Building of domain sentiment lexicon based on word2vec

LIN Jianghao1,2, ZHOU Yongmei1,2*, YANG Aimin1,2, CHEN Jin1,3   

  1. 1. Laboratory for Language Engineering and Computing, Guangdong University of Foreign Studies, Guangzhou 510006, Guangdong, China;
    2. School of Information Science and Technology, Guangdong University of Foreign Studies, Guangzhou 510006, Guangdong, China;
    3. International College, Guangdong University of Foreign Studies, Guangzhou 510420, Guangdong, China
  • Received:2017-08-23 Online:2018-06-20 Published:2017-08-23

Abstract: In order to fill the gap of sentimental and semantic representation in domain sentiment lexicon, a construction method of domain sentiment lexicon via word vectors was proposed. The word2vec model was trained based on 250 thousand news texts and 100 thousand hotel review texts. Eighty sentimental words, which possed obvious sentiment, rich content and diverse POS, were chosen as a set of seed words. Meanwhile, 9 860 candidate sentimental words among the hotel review texts were acquired via the measuring value of TR-IDF. The semantic similarity between the candidate sentimental words and the seed words was calculated based on their word vectors, and the sentimental words were mapped to the high dimensional vector space and the feature vector representation(Senti2vec)was extracted.
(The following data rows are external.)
/-- One constructor per row of the opcode table. -/
inductive Instr
  /-- NOP (R203). -/
  | nop (w : CtlW)
  /-- NOP_96 (R203). -/
  | nop96 (w : CtlW)
  /-- NOP_128 (R203). -/
  | nop128 (w : CtlW)
  /-- BRA (R244). -/
  | bra (w : CtlW)
  /-- BRT (R245). -/
  | brt (w : CtlW)
  /-- JMP (R244). -/
  | jmp (w : CtlW)
  /-- CALL (R248). -/
  | call (w : CtlW)
  /-- CALLI (R248). -/
  | calli (w : CtlW)
  /-- RET (R248). -/
  | ret (w : CtlW)
  /-- FRAME (R249). -/
  | frame (w : CtlW)
  /-- SPILL (R249). -/
  | spill (w : CtlW)
  /-- FILL (R249). -/
  | fill (w : CtlW)
  /-- MEET (R250). -/
  | meet (w : CtlW)
  /-- MEET_REG (R250). -/
  | meetReg (w : CtlW)
  /-- JOIN (R251). -/
  | join (w : CtlW)
  /-- LEAVE (R251). -/
  | leave (w : CtlW)
  /-- WAITM (R251). -/
  | waitm (w : CtlW)
  /-- EXIT (R252). -/
  | exit (w : CtlW)
  /-- YIELD (R253). -/
  | yield (w : CtlW)
  /-- YIELDT (R94). -/
  | yieldt (w : CtlW)
  /-- TWAIT (R94). -/
  | twait (w : CtlW)
  /-- BRK (R254). -/
  | brk (w : CtlW)
  /-- TRAP (R254). -/
  | trap (w : CtlW)
  /-- TRET (R171). -/
  | tret (w : CtlW)
  /-- BDEC (R244). -/
  | bdec (w : CtlW)
  /-- SADD (R257). -/
  | sadd (w : AluW)
  /-- SSUB (R257). -/
  | ssub (w : AluW)
  /-- SMUL (R257). -/
  | smul (w : AluW)
  /-- SMULH (R257). -/
  | smulh (w : AluW)
  /-- SAND (R257). -/
  | sand (w : AluW)
  /-- SOR (R257). -/
  | sor (w : AluW)
  /-- SXOR (R257). -/
  | sxor (w : AluW)
  /-- SSHL (R257). -/
  | sshl (w : AluW)
  /-- SSHR (R257). -/
  | sshr (w : AluW)
  /-- SMIN (R257). -/
  | smin (w : AluW)
  /-- SMAX (R257). -/
  | smax (w : AluW)
  /-- SCMP (R258). -/
  | scmp (w : AluW)
  /-- SSEL (R258). -/
  | ssel (w : AluW)
  /-- SMOV (R257). -/
  | smov (w : AluW)
  /-- SPOPC (R257). -/
  | spopc (w : AluW)
  /-- SCLZ (R257). -/
  | sclz (w : AluW)
  /-- SBFE (R257). -/
  | sbfe (w : AluW)
  /-- SBFI (R258). -/
  | sbfi (w : AluW)
  /-- SGETL (R260). -/
  | sgetl (w : AluW)
  /-- SPUTL (R260). -/
  | sputl (w : AluW)
  /-- ZOP (R258). -/
  | zop (w : AluW)
  /-- SMOVS (R263). -/
  | smovs (w : AluW)
  /-- SMOVC (R263). -/
  | smovc (w : AluW)
  /-- SMOVI (R259). -/
  | smovi (w : MoviW)
  /-- SLDLIT (R259). -/
  | sldlit (w : CtlW)
  /-- IADD (R295). -/
  | iadd (w : AluW)
  /-- ISUB (R295). -/
  | isub (w : AluW)
  /-- IMUL (R295). -/
  | imul (w : AluW)
  /-- IMULH (R295). -/
  | imulh (w : AluW)
  /-- IMAD (R296). -/
  | imad (w : AluW)
  /-- IAND (R295). -/
  | iand (w : AluW)
  /-- IOR (R295). -/
  | ior (w : AluW)
  /-- IXOR (R295). -/
  | ixor (w : AluW)
  /-- ISHL (R295). -/
  | ishl (w : AluW)
  /-- ISHR (R295). -/
  | ishr (w : AluW)
  /-- IMIN (R295). -/
  | imin (w : AluW)
  /-- IMAX (R295). -/
  | imax (w : AluW)
  /-- IABS (R296). -/
  | iabs (w : AluW)
  /-- ICMP (R295). -/
  | icmp (w : AluW)
  /-- ISEL (R295). -/
  | isel (w : AluW)
  /-- POPC (R295). -/
  | popc (w : AluW)
  /-- CLZ (R295). -/
  | clz (w : AluW)
  /-- BFE (R295). -/
  | bfe (w : AluW)
  /-- BFI (R295). -/
  | bfi (w : AluW)
  /-- BPERM (R296). -/
  | bperm (w : AluW)
  /-- MOV (R297). -/
  | mov (w : AluW)
  /-- MOVS (R297). -/
  | movs (w : AluW)
  /-- RNG (R298). -/
  | rng (w : AluW)
  /-- PLOP (R299). -/
  | plop (w : AluW)
  /-- PSET (R299). -/
  | pset (w : AluW)
  /-- VOTE (R302). -/
  | vote (w : AluW)
  /-- BALLOT (R302). -/
  | ballot (w : AluW)
  /-- KOP (R300). -/
  | kop (w : AluW)
  /-- SHFL (R303). -/
  | shfl (w : AluW)
  /-- REDUX (R304). -/
  | redux (w : AluW)
  /-- SCAN (R305). -/
  | scan (w : AluW)
  /-- TRANK (R306). -/
  | trank (w : AluW)
  /-- ELECT (R302). -/
  | elect (w : AluW)
  /-- FADD (R307). -/
  | fadd (w : AluW)
  /-- FSUB (R307). -/
  | fsub (w : AluW)
  /-- FMUL (R307). -/
  | fmul (w : AluW)
  /-- FFMA (R307). -/
  | ffma (w : AluW)
  /-- FMIN (R307). -/
  | fmin (w : AluW)
  /-- FMAX (R307). -/
  | fmax (w : AluW)
  /-- FCMP (R308). -/
  | fcmp (w : AluW)
  /-- FCLASS (R308). -/
  | fclass (w : AluW)
  /-- FRCP (R309). -/
  | frcp (w : AluW)
  /-- FRSQ (R309). -/
  | frsq (w : AluW)
  /-- FSQRT (R309). -/
  | fsqrt (w : AluW)
  /-- FEX2 (R309). -/
  | fex2 (w : AluW)
  /-- FLG2 (R309). -/
  | flg2 (w : AluW)
  /-- FSIN (R309). -/
  | fsin (w : AluW)
  /-- FCOS (R309). -/
  | fcos (w : AluW)
  /-- FRND (R310). -/
  | frnd (w : AluW)
  /-- FCVT (R310). -/
  | fcvt (w : AluW)
  /-- FTOI (R310). -/
  | ftoi (w : AluW)
  /-- ITOF (R310). -/
  | itof (w : AluW)
  /-- FPACK (R311). -/
  | fpack (w : AluW)
  /-- FUNPK (R311). -/
  | funpk (w : AluW)
  /-- FLDEXP (R307). -/
  | fldexp (w : AluW)
  /-- FDOT2 (R312). -/
  | fdot2 (w : AluW)
  /-- FFMA2 (R312). -/
  | ffma2 (w : AluW)
  /-- FADD2 (R312). -/
  | fadd2 (w : AluW)
  /-- FMUL2 (R312). -/
  | fmul2 (w : AluW)
  /-- VLDLIT (R297). -/
  | vldlit (w : CtlW)
  /-- LD (R269). -/
  | ld (w : MemW)
  /-- ST (R269). -/
  | st (w : MemW)
  /-- LDU (R269). -/
  | ldu (w : MemW)
  /-- STU (R269). -/
  | stu (w : MemW)
  /-- LDTAG (R271). -/
  | ldtag (w : MemW)
  /-- STTAG (R271). -/
  | sttag (w : MemW)
  /-- ATOM (R272). -/
  | atom (w : MemW)
  /-- ATOMU (R272). -/
  | atomu (w : MemW)
  /-- CAS (R273). -/
  | cas (w : MemW)
  /-- CADD (R274). -/
  | cadd (w : MemW)
  /-- CLRC (R274). -/
  | clrc (w : MemW)
  /-- FENCE (R275). -/
  | fence (w : MemW)
  /-- PREF (R276). -/
  | pref (w : MemW)
  /-- LCK (R277). -/
  | lck (w : MemW)
  /-- ULCK (R277). -/
  | ulck (w : MemW)
  /-- CMO (R278). -/
  | cmo (w : MemW)
  /-- WAITC (R279). -/
  | waitc (w : MemW)
  /-- BAR (R281). -/
  | bar (w : MemW)
  /-- BARA (R283). -/
  | bara (w : MemW)
  /-- BARW (R283). -/
  | barw (w : MemW)
  /-- BARI (R283). -/
  | bari (w : MemW)
  /-- GGET (R284). -/
  | gget (w : MemW)
  /-- GSET (R284). -/
  | gset (w : MemW)
  /-- GADD (R284). -/
  | gadd (w : MemW)
  /-- RPUT (R286). -/
  | rput (w : MemW)
  /-- RTAKE (R131). -/
  | rtake (w : MemW)
  /-- RDONE (R131). -/
  | rdone (w : MemW)
  /-- RSTAT (R285). -/
  | rstat (w : MemW)
  /-- FJOIN (R134). -/
  | fjoin (w : MemW)
  /-- FLEAVE (R134). -/
  | fleave (w : MemW)
  /-- FLD (R288). -/
  | fld (w : MemW)
  /-- FSET (R287). -/
  | fset (w : MemW)
  /-- CHKW (R316). -/
  | chkw (w : EngW)
  /-- CHKT (R316). -/
  | chkt (w : EngW)
  /-- MMA (R319). -/
  | mma (w : EngW)
  /-- MMAS (R320). -/
  | mmas (w : EngW)
  /-- ALD (R323). -/
  | ald (w : EngW)
  /-- AST (R323). -/
  | ast (w : EngW)
  /-- AZERO (R323). -/
  | azero (w : EngW)
  /-- AWAIT (R322). -/
  | await (w : EngW)
  /-- OPRDY (R321). -/
  | oprdy (w : EngW)
  /-- PHINT (R326). -/
  | phint (w : EngW)
  /-- TQADD (R328). -/
  | tqadd (w : EngW)
  /-- ASAVE (R324). -/
  | asave (w : EngW)
  /-- AREST (R324). -/
  | arest (w : EngW)
  /-- LAUNCH (R329). -/
  | launch (w : EngW)
  /-- LAUNCHI (R329). -/
  | launchi (w : EngW)
  /-- WAITG (R330). -/
  | waitg (w : EngW)
  /-- FRESUME (R331). -/
  | fresume (w : EngW)
  /-- GENBUMP (R332). -/
  | genbump (w : EngW)
  /-- TLBINV (R333). -/
  | tlbinv (w : EngW)
  /-- WRD (R334). -/
  | wrd (w : EngW)
  /-- WWR (R334). -/
  | wwr (w : EngW)
  /-- HALT (R335). -/
  | halt (w : EngW)
  /-- SNAP (R335). -/
  | snap (w : EngW)
  /-- YIELD_EXPIRY (R253). -/
  | yieldExpiry (core slot lane : Nat)
  /-- WAITC_RESEND (R280). -/
  | waitcResend (req : Nat)
  /-- TEAM_REGISTER_PROPAGATE (R116). -/
  | teamRegisterPropagate (team core g : Nat)
  /-- ISSUE_DECISION (R161). -/
  | issueDecision (core quarter : Nat)
  /-- STORE_DRAIN (R102). -/
  | storeDrain (core slot idx : Nat)
  /-- WRITE_BACK (R102). -/
  | writeBack (core sector : Nat) (mask : BitVec 64)
  /-- DROP (R102). -/
  | drop (core sector : Nat) (mask : BitVec 64)
  /-- CORE_VIEW_FILL (R102). -/
  | coreViewFill (core sector : Nat) (uo : Bool) (asid : Nat)
  /-- LOAD_SATISFY (R103). -/
  | loadSatisfy (req : Nat)
  /-- READ_MODIFY_WRITE (R111). -/
  | readModifyWrite (req : Nat)
  /-- ENGINE_STEP (R117). -/
  | engineStep (q : EngineRef)
  /-- PAGE_WALK (R26). -/
  | pageWalk (req : Nat)
  /-- PROBE_ANSWER (R80). -/
  | probeAnswer (req : Nat)
  /-- BOOKING (R83). -/
  | booking (req level wait : Nat)
  /-- CONTROLLER_ADMISSION (R84). -/
  | controllerAdmission (req : Nat)
  /-- DRAM_ACTIVATE (R65). -/
  | dramActivate (stack channel row : Nat)
  /-- DATA_LANDING (R80). -/
  | dataLanding (req : Nat)
  /-- PROMISE_EXPIRY (R80). -/
  | promiseExpiry (req : Nat)
  /-- HOME_PERFORM (R86); err: an uncorrectable error is found in the block or word that it reads (R75). -/
  | homePerform (req : Nat) (err : Bool)
  /-- STALE_RETRANSLATE (R36). -/
  | staleRetranslate (req : Nat)
  /-- CORRECTED_ERROR_RETRY (R74). -/
  | correctedErrorRetry (req : Nat)
  /-- PARITY_REFETCH (R74). -/
  | parityRefetch (req : Nat)
  /-- LINKRETRY (R60). -/
  | linkretry (req : Nat)
  /-- CELL_LINE_WRITEBACK (R63). -/
  | cellLineWriteback (block : Nat)
  /-- HOST_SNOOP (R87). -/
  | hostSnoop (line : Nat)
  /-- HOST_MEM_WRITE (R357). -/
  | hostMemWrite (tenant off : Nat) (bytes : List (BitVec 8))
  /-- HOST_MEM_READ (R357). -/
  | hostMemRead (tenant off len : Nat)
  /-- PEER_REQUEST_ARRIVAL (R19). -/
  | peerRequestArrival (r : PeerReq)
  /-- PEER_UNREACHABLE (R11). -/
  | peerUnreachable (dev : Nat)
  /-- FAULT_POST (R173). -/
  | faultPost (idx : Nat)
  /-- FAULT_RESUME (R175). -/
  | faultResume (tenant : Nat)
  /-- GENBUMP_HOME_UPDATE (R37). -/
  | genbumpHomeUpdate (asid place : Nat)
  /-- GENBUMP_ACK (R52). -/
  | genbumpAck (asid place : Nat)
  /-- GENBUMP_COMPLETE (R37). -/
  | genbumpComplete (asid : Nat)
  /-- SHUTTLE_COMMAND (R119). -/
  | shuttleCommand (core slot idx : Nat)
  /-- SHUTTLE_CHUNK (R123). -/
  | shuttleChunk (core ch : Nat) (chunk : ChunkCopy)
  /-- SHUTTLE_COMMAND_COMPLETE (R125). -/
  | shuttleCommandComplete (core ch : Nat)
  /-- MULTICAST_ACK (R123). -/
  | multicastAck (core ch chunk member : Nat)
  /-- RING_PUT_ADMIT (R129). -/
  | ringPutAdmit (core ring : Nat)
  /-- RING_SLOT_FILLED (R129). -/
  | ringSlotFilled (core ring : Nat)
  /-- RING_RESHAPE (R128). -/
  | ringReshape (pw : Nat)
  /-- RING_MODE_WRITE (R127). -/
  | ringModeWrite (pw : Nat)
  /-- HOST_RING_DOORBELL (R358). -/
  | hostRingDoorbell (tenant core ring lenm1 : Nat)
  /-- FOLD_REQUEST_ARRIVAL (R135). -/
  | foldRequestArrival (req : Nat)
  /-- FOLD_ROUND_CLOSE (R135). -/
  | foldRoundClose (die fold : Nat)
  /-- FOLD_TIMER_EXPIRY (R341). -/
  | foldTimerExpiry (die fold : Nat)
  /-- FOLD_FILL (R95). -/
  | foldFill (req : Nat)
  /-- FOLD_WINDOW_DELIVERY (R138). -/
  | foldWindowDelivery (die fold idx member : Nat)
  /-- FOLD_WINDOW_ACK (R138). -/
  | foldWindowAck (die fold idx member : Nat)
  /-- TASK_DISPATCH (R145). -/
  | taskDispatch (core : Nat)
  /-- COUNTER_RECHECK (R145). -/
  | counterRecheck (meadow tenant queue idx : Nat)
  /-- TASK_COMPLETE (R146). -/
  | taskComplete (core : Nat)
  /-- LOOM_ENTRY_BEGIN (R317). -/
  | loomEntryBegin (core : Nat)
  /-- LOOM_ENTRY_COMPLETE (R319). -/
  | loomEntryComplete (core : Nat)
  /-- DECLARATION_START (R326). -/
  | declarationStart (core ctx : Nat)
  /-- DECLARATION_EXPIRY (R326). -/
  | declarationExpiry (core ctx : Nat)
  /-- LAUNCH_ANSWER (R151). -/
  | launchAnswer (core slot : Nat)
  /-- LAUNCHI_DEQUEUE (R165). -/
  | launchiDequeue (grid : Nat)
  /-- QUEUE_ROTATION (R153). -/
  | queueRotation
  /-- TEAM_PLACEMENT (R154). -/
  | teamPlacement (grid : Nat)
  /-- THERMAL_SAMPLE (R155). -/
  | thermalSample (readings : List (Nat × Nat))
  /-- DROOP_EVENT (R155). -/
  | droopEvent (core : Nat)
  /-- PRIORITY_PREEMPTION (R156). -/
  | priorityPreemption (grid : Nat)
  /-- PREEMPT_REQUEST (R156). -/
  | preemptRequest (team : Nat)
  /-- TEAM_START (R157). -/
  | teamStart (team : Nat)
  /-- TEAM_RETIRE (R159). -/
  | teamRetire (team : Nat)
  /-- GRID_COMPLETE (R159). -/
  | gridComplete (grid : Nat)
  /-- TEAM_STOP (R178). -/
  | teamStop (team : Nat)
  /-- TEAM_SAVE (R179). -/
  | teamSave (team : Nat)
  /-- TEAM_RESUME (R181). -/
  | teamResume (team : Nat)
  /-- HALT_REQUEST (R185). -/
  | haltRequest (team : Nat) (ordinal : Option Nat)
  /-- DUMP (R186). -/
  | dump (team asid va size : Nat)
  /-- SNAPSHOT_LATCH (R187). -/
  | snapshotLatch (block : Nat)
  /-- SNAPCNT_WRITE (R351). -/
  | snapcntWrite (val : BitVec 64)
  /-- HMASK_WRITE (R57). -/
  | hmaskWrite (pw : Nat)
  /-- BPLOG_HEAD_WRITE (R91). -/
  | bplogHeadWrite (pw : Nat)
  /-- ERRINJ_WRITE (R92). -/
  | errinjWrite (pw : Nat)
  /-- CONTEXT_REGISTER_WRITE (R182). -/
  | contextRegisterWrite (pw : Nat)
  /-- CONTEXT_COUNTER_UPDATE (R182). -/
  | contextCounterUpdate (ctx idx : Nat)
  /-- REGISTER_WRITE (R263). -/
  | registerWrite (r : RegRef) (val : BitVec 64)
  /-- CHECKPOINT (R361). -/
  | checkpoint
  /-- CELLWB (R351). -/
  | cellwb
  /-- SNAP_COMMAND (R351). -/
  | snapCommand
  /-- RATE (R353). -/
  | rate
  /-- PEERROUTE (R352). -/
  | peerroute
  /-- UNKNOWN_COMMAND (R351). -/
  | unknownCommand
  /-- HBM_RETRAIN (R363). -/
  | hbmRetrain (stack : Nat)
  /-- POWER_SAMPLE (R364). -/
  | powerSample (milliwatts : Nat)
  /-- CLOCK_STEP (R364). -/
  | clockStep
  /-- THERMAL_THROTTLE (R364). -/
  | thermalThrottle (core deg : Nat)
  /-- MAIN_POWER_LOSS (R361). -/
  | mainPowerLoss
  /-- DEVICE_RESET (R360). -/
  | deviceReset
  /-- STAGE_ADVANCE (R362). -/
  | stageAdvance
  /-- IMAGE_LOAD (R360). -/
  | imageLoad (ctx : Nat) (image : List (BitVec 8))
  /-- GET_VERSION (R360). -/
  | getVersion
  /-- GET_CAPABILITIES (R360). -/
  | getCapabilities
  /-- NEGOTIATE_ALGORITHMS (R360). -/
  | negotiateAlgorithms (asym hash : Nat)
  /-- GET_DIGESTS (R360). -/
  | getDigests
  /-- GET_CERTIFICATE (R360). -/
  | getCertificate (slot off len : Nat)
  /-- CHALLENGE (R360). -/
  | challenge (slot nonce : Nat)
  /-- GET_MEASUREMENTS (R360). -/
  | getMeasurements (index : Nat)
  /-- DEBUGGER_RESUME (R178). -/
  | debuggerResume (team : Nat)
  /-- SYSTEM_SOFTWARE_ENDS_GRID (R159). -/
  | systemSoftwareEndsGrid (grid : Nat)
  /-- CONTEXT_DESTROYED (R71). -/
  | contextDestroyed (ctx : Nat)
  /-- VECTOR_UNMASK (R356). -/
  | vectorUnmask (tenant vec : Nat)
  /-- HBM_RETRAIN_COMPLETE (R363). -/
  | hbmRetrainComplete (stack : Nat)
  deriving DecidableEq, Repr, Inhabited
Senti2vec was applied into the polarity classification of sentimental words and sentimental text analysis. The experimental results showed that Senti2vec could represent the meaning and sentiment of sentimental words. Senti2vec was based on semantic similarity calculation from data of specific domain, which enabled this method more adaptable into different domains.

Key words: word2vec, sentiment word, sentimental feature vector, semantic similarity, domain sentiment lexicon

CLC Number: 

  • TP391.1